The windows probably havent been in the field long enough yet to be severely marked but some might be well on their way.

A few hints for their care...

The worst thing to do is wipe them with a damp chamois ..... driving down a dirt road the windows get covered in grit and wiping them over with a chamois catches this grit between surface and chamois. Because the chamois has a smooth surface the grit has no where to go and is moved across the surface scratching the surface.

Any sort of "dry" wiping will eventually mark the surface. Leave it until you have access to water or best ... a hose.

To clean the windows with no or least amount of marking a lubricant needs to be used to release and remove grit. That lubricant can be water/detergent mix, a good glass cleaner (need too much), plain water is better than nothing.
I always leave the windows on a trip and wash them on return for this reason. This might not be practical for most because of the extended trips BTs' seem to do.

If you have access to hose you can remove 90% of grit with a good blast preferably from above window in a downward direction therefore removing most of the grit even before you rub it.

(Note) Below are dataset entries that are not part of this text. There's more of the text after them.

-- ==== Sys2Proof/Syntax.lean ====
section
/-! DEFINITION. The commands of the SB-64 block: the 311 rows of spec/opcode_table.json, and the types of their operands. -/

namespace Sys2Proof

/-- The place and operand of a short syllable (04 R84): first or second of its word, with its 8 operand bits. A first syllable
comes with bits [15:0] of its word, since the whole word is judged before either syllable performs (04 R97). -/
inductive Syl where
  | first (o : BitVec 8) (rest : BitVec 16)
  | second (o : BitVec 8)
  deriving DecidableEq, Repr

/-- An instruction that has a long word form and a short syllable form (04 R87, R90). -/
inductive Form where
  | long (o : BitVec 24)
  | first (o : BitVec 8) (rest : BitVec 16)
  | second (o : BitVec 8)
  deriving DecidableEq, Repr

/-- A control transfer: a long word, or a short syllable, which is legal only in the second place (04 R94). -/
inductive BForm where
  | long (o : BitVec 24)
  | second (o : BitVec 8)
  deriving DecidableEq, Repr

/-- The operand fields of a vector word besides FUNC, which the row's mnemonic fixes (04 R88). -/
structure VFields where
  /-- bits [23:20], reserved -/
  hi : BitVec 4 := 0
  m : Bool
  vb : BitVec 5
  va : BitVec 5
  vd : BitVec 5
  deriving DecidableEq, Repr

/-- A block-repeat word's operand field, with the number of iterations that run before the next boundary is offered (06 R149). -/
structure BlockOp where
  bits : BitVec 24
  n : Nat
  deriving DecidableEq, Repr

/-- A vector memory word's fields, with the number of elements that perform before the next boundary is offered (07 R168). -/
structure VMemOp where
  v : VFields
  n : Nat
  deriving DecidableEq, Repr

/-- Who makes an I/O access (21 R462). -/
inductive IoSrc where
  | engine (e : Eng)
  | host
  | tap
  deriving DecidableEq, Repr

/-- The kind of an access that translation checks (11 R251). -/
inductive AccKind where
  | read | write | fetch
  deriving DecidableEq, Repr

/-- Which cache a line fill is for (11 R259). -/
inductive CacheSide where
  | data | instr
  deriving DecidableEq, Repr

/-- What the Gatherer meets while an entry's cycles 1-9 run (10 R232, R236): a presentation to the engine, a withdrawal that is due, a
write of `EVG.PEND.CLR`, a write of a source's configuration word, or a wire's level. -/
inductive EntryWhat where
  | present | withdraw
  | clear (id : BitVec 9)
  | config (id : BitVec 9) (field : BitVec 2) (v : Word)
  | wire (wire : BitVec 8) (level : Bool)
  deriving DecidableEq, Repr

/-- A happening that reaches the engine in entry cycle `cycle` + 1 (10 R236). -/
structure EntryEvent where
  cycle : Fin 9
  what : EntryWhat
  deriving DecidableEq, Repr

The whole van will benefit removing as much grit as possible before rubbing any painted surface when washing.

To wash them on a trip I'd use a bucket and nappy (because of the loop pile it doesnt trap the grit at suface so rubs less grit across surface as you wipe. Use a good quality neutral Ph carwash liquid in the water. Dont apply to much pressure when wiping just enough to remove grit and clean surface. Rinse off well if possible.

Now that window is free of grit you can wipe over to remove water marks and minerals from water on surface.
I use a clean dry nappy and a product called Meguiars No Smear Glass Cleaner. It has no ammonia in it, does not leave streaks and is tint safe. I use it on the car windows ... works very well. Even though the cleaner is tint safe be very careful of the material used to wipe a window with tinting.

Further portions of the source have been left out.